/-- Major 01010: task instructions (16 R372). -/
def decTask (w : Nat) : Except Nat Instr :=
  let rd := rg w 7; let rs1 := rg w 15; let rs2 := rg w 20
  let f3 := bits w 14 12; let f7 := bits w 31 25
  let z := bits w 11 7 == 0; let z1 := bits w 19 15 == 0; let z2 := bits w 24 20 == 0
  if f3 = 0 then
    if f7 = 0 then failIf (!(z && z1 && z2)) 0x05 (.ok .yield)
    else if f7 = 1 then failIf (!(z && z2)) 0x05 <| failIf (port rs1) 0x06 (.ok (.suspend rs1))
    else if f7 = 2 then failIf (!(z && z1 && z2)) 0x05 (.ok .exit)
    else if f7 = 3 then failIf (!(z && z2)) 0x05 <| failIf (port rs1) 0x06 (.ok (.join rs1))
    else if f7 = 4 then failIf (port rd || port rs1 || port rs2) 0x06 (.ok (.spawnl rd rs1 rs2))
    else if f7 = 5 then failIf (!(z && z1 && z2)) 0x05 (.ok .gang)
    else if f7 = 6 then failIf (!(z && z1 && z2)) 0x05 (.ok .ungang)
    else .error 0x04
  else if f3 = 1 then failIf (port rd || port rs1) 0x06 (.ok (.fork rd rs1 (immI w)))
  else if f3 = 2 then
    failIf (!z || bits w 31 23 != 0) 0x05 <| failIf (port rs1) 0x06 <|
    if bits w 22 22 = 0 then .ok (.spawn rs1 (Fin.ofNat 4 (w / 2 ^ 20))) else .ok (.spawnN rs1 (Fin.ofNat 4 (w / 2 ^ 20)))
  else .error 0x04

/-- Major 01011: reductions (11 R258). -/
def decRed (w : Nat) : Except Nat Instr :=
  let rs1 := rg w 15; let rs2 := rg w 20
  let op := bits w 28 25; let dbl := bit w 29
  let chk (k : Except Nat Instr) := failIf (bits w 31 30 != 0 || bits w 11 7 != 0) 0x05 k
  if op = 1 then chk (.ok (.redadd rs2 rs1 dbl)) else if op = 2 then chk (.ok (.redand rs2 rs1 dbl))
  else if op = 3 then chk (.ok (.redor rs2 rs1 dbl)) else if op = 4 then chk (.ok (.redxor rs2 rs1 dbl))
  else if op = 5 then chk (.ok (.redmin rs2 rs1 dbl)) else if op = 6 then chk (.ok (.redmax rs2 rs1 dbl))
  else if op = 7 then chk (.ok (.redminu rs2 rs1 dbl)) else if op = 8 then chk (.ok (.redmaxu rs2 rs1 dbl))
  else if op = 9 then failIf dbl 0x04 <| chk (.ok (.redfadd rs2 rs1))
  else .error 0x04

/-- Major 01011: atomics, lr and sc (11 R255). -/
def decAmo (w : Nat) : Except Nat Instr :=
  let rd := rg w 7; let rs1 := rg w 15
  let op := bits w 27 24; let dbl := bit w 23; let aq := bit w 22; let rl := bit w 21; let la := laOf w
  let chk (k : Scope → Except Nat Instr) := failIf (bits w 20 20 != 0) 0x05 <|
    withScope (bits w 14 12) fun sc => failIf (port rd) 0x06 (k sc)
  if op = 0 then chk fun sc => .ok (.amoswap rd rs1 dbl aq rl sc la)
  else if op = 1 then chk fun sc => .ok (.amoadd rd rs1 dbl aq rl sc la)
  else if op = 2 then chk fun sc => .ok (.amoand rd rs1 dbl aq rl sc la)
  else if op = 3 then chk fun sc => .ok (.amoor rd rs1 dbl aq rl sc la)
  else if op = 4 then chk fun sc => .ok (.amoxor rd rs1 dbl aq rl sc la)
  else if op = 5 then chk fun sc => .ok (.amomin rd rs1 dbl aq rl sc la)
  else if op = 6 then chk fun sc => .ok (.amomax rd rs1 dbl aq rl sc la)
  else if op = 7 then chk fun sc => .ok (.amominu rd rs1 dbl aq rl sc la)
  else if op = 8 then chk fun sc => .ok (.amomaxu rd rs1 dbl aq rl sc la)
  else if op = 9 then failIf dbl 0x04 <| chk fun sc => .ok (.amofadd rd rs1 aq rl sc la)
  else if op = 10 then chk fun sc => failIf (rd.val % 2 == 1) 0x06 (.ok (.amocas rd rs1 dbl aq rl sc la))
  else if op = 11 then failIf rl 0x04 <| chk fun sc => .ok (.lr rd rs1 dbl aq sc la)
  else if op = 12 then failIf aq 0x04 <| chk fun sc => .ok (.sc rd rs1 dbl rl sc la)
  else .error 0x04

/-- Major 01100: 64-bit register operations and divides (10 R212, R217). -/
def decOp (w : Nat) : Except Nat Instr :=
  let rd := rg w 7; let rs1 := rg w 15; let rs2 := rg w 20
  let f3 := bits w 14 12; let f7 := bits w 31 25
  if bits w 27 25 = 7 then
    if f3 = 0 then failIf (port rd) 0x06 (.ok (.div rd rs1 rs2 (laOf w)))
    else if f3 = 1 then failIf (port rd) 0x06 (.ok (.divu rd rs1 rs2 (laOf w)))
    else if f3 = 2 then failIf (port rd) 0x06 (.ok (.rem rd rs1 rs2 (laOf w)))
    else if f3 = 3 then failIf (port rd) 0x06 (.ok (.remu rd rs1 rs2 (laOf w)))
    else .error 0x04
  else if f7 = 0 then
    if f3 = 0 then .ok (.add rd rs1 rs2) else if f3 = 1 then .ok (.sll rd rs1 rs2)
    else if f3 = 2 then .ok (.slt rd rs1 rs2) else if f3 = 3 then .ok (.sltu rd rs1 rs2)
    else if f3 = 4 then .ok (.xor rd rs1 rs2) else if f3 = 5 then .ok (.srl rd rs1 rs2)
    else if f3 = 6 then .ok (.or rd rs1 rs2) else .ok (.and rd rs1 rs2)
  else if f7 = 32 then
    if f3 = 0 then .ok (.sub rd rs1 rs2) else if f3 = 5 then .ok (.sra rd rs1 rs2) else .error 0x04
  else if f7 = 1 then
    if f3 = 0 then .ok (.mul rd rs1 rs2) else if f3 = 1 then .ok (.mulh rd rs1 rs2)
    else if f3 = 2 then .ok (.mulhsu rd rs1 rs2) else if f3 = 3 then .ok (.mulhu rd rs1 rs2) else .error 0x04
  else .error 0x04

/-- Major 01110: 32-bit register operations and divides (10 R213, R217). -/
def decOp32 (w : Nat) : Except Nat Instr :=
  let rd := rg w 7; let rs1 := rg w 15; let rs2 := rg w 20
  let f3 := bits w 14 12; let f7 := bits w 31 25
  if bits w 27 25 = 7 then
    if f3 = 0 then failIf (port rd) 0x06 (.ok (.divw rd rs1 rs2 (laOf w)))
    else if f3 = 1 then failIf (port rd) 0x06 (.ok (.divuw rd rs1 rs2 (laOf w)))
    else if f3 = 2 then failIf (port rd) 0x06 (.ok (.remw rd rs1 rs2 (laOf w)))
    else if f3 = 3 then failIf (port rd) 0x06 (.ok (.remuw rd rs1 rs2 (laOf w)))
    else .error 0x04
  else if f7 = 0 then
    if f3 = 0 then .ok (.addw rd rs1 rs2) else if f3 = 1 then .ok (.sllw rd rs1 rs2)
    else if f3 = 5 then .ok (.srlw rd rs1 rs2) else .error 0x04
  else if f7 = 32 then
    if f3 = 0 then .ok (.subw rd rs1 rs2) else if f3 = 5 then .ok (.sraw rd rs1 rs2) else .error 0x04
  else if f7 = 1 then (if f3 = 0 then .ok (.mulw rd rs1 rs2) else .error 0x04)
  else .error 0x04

= = = = =

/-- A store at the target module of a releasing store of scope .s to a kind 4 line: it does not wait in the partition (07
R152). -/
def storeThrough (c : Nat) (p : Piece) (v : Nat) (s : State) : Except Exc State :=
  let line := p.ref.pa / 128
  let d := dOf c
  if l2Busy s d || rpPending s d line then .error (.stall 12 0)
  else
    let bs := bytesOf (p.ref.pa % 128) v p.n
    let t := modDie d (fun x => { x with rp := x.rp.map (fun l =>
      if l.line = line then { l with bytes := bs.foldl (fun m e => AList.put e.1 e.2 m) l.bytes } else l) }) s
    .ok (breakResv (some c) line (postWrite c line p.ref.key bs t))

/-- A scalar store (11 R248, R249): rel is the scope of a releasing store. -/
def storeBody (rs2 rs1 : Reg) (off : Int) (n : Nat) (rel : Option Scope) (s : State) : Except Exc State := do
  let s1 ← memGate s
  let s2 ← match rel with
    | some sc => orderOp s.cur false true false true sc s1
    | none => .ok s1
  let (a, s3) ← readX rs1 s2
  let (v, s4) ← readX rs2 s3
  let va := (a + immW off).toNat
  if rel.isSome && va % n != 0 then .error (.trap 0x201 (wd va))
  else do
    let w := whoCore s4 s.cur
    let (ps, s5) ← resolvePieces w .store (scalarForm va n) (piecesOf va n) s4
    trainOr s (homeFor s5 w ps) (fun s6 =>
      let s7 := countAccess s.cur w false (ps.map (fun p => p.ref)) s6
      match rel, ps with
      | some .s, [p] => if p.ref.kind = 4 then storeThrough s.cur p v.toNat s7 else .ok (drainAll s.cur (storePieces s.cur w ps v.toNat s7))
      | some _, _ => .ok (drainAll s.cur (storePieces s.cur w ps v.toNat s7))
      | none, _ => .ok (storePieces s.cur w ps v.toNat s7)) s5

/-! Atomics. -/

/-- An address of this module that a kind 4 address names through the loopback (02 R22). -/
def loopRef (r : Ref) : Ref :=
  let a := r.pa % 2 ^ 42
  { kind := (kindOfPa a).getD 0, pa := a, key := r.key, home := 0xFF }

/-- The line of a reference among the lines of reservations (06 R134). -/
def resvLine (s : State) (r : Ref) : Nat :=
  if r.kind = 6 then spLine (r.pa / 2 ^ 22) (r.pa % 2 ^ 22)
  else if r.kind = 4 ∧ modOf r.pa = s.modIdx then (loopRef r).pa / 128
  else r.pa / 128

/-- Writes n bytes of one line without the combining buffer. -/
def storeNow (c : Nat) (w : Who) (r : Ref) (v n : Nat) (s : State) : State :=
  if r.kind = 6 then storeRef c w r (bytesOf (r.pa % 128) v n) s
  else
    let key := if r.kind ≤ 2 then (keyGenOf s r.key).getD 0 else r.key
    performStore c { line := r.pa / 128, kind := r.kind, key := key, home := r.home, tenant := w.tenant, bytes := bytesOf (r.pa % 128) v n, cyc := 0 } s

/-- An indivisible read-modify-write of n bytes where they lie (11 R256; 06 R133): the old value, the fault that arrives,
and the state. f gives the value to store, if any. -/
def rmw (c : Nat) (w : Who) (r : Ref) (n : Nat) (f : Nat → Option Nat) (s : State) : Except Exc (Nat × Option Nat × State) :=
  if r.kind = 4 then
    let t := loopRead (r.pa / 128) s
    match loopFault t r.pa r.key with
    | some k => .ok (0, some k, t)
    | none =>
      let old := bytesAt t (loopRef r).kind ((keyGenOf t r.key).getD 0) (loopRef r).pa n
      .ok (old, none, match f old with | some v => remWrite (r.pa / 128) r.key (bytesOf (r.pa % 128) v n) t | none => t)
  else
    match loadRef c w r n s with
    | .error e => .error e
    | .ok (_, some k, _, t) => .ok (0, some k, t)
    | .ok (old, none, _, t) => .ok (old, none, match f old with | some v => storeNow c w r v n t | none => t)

= = = = =

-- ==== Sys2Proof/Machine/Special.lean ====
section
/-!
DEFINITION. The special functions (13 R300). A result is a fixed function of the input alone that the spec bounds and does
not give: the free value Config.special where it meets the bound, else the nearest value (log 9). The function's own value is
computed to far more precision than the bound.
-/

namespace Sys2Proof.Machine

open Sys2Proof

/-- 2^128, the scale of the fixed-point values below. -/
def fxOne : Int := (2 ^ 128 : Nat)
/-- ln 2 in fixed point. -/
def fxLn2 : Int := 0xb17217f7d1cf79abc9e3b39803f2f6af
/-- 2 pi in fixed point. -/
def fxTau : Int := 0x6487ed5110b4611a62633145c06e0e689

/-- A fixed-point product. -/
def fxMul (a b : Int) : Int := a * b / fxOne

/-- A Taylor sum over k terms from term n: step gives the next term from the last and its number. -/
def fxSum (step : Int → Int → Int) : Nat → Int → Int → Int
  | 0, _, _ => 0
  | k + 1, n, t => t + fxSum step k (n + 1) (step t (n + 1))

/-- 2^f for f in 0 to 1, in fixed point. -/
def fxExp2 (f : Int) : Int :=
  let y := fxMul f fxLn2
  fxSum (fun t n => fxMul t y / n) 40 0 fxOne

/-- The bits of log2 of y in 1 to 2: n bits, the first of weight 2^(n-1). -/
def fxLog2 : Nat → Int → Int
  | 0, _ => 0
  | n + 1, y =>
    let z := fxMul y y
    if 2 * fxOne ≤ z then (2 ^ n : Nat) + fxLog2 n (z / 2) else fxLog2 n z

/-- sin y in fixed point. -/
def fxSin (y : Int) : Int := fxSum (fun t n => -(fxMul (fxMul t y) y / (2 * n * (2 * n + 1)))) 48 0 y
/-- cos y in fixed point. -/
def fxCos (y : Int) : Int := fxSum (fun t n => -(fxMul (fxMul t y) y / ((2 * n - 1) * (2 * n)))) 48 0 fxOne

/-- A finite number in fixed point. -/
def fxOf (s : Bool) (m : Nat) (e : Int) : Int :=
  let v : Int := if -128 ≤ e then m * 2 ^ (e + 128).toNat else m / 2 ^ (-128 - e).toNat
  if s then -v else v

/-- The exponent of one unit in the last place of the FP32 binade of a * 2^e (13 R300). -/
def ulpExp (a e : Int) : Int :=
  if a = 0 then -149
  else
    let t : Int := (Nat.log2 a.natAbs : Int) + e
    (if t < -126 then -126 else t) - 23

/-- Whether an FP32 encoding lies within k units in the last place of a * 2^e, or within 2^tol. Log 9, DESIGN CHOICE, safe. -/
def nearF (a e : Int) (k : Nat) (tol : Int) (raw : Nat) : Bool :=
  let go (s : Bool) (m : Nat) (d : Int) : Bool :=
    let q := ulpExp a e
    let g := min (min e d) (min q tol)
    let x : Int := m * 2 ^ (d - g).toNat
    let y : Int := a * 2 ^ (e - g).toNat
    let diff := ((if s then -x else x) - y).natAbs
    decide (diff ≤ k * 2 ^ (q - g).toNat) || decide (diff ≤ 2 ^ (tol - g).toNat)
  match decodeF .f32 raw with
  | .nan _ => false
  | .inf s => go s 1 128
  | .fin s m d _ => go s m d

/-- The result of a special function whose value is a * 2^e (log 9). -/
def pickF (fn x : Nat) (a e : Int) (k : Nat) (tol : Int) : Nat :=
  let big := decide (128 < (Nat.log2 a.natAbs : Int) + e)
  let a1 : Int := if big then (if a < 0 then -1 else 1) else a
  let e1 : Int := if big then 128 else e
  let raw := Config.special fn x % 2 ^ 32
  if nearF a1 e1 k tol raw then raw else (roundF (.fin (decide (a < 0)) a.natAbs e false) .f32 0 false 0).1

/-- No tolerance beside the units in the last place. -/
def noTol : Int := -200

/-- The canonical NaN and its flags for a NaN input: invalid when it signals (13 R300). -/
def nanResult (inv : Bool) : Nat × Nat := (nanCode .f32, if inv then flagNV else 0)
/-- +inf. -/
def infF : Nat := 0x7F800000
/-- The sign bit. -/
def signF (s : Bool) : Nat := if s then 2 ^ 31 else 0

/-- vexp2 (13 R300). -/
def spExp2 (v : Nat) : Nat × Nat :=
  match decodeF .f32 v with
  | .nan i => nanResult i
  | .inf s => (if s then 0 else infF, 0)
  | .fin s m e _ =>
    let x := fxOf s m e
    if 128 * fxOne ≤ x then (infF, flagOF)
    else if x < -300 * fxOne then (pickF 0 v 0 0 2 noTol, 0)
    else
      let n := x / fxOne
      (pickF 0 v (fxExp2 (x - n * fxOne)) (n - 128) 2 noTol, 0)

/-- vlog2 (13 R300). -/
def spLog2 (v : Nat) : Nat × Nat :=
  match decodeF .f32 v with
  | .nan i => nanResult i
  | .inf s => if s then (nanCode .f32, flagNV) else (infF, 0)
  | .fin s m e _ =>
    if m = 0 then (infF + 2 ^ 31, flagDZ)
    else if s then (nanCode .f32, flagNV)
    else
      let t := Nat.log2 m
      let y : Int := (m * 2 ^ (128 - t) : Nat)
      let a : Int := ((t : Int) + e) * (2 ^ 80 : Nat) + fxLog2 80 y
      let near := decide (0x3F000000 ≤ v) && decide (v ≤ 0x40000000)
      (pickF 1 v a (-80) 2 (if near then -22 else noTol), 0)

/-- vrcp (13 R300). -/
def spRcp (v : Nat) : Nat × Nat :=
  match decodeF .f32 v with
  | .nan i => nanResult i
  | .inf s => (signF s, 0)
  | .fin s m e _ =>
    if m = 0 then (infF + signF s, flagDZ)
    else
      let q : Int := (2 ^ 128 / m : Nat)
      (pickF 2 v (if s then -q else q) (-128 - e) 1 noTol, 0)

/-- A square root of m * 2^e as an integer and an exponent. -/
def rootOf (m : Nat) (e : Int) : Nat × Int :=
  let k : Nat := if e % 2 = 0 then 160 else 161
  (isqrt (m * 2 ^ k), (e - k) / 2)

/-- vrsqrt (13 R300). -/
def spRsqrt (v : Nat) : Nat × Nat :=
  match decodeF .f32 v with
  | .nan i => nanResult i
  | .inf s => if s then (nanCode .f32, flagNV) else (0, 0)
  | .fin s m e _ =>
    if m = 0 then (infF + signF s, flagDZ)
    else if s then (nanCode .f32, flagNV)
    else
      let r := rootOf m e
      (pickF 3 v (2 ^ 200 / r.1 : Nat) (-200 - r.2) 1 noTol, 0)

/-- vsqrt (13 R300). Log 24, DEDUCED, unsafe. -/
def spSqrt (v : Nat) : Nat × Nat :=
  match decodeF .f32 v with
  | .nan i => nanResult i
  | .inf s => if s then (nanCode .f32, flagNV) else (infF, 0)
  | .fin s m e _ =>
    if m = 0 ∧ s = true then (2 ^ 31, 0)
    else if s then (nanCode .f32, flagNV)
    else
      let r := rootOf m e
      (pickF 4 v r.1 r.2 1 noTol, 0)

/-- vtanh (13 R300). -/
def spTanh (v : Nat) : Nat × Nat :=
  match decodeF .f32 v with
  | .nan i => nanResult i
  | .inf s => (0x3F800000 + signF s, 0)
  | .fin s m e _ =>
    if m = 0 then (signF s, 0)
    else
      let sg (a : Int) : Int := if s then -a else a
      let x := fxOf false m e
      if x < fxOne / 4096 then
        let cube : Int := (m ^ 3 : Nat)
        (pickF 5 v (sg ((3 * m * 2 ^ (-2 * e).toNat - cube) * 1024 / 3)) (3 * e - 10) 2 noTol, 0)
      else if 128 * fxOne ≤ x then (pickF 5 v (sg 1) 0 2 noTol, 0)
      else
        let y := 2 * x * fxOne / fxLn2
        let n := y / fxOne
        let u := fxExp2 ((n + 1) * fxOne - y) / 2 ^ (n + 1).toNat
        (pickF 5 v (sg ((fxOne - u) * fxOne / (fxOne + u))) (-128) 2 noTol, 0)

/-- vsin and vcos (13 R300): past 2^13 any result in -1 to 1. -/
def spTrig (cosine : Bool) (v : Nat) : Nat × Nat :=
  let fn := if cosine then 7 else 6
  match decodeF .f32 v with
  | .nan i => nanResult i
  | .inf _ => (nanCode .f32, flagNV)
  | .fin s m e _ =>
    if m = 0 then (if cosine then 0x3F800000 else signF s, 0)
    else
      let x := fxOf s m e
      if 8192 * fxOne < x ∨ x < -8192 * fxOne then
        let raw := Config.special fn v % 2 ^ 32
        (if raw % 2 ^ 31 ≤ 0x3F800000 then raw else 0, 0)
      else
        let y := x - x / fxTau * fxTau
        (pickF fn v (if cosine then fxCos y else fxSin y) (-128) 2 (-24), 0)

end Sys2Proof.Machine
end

= = = = =

• **Task objective**
Which lines in the records above contain the word "operations"? Copy each one.

• **Written answer**
/-- Major 01100: 64-bit register operations and divides (10 R212, R217). -/
/-- Major 01110: 32-bit register operations and divides (10 R213, R217). -/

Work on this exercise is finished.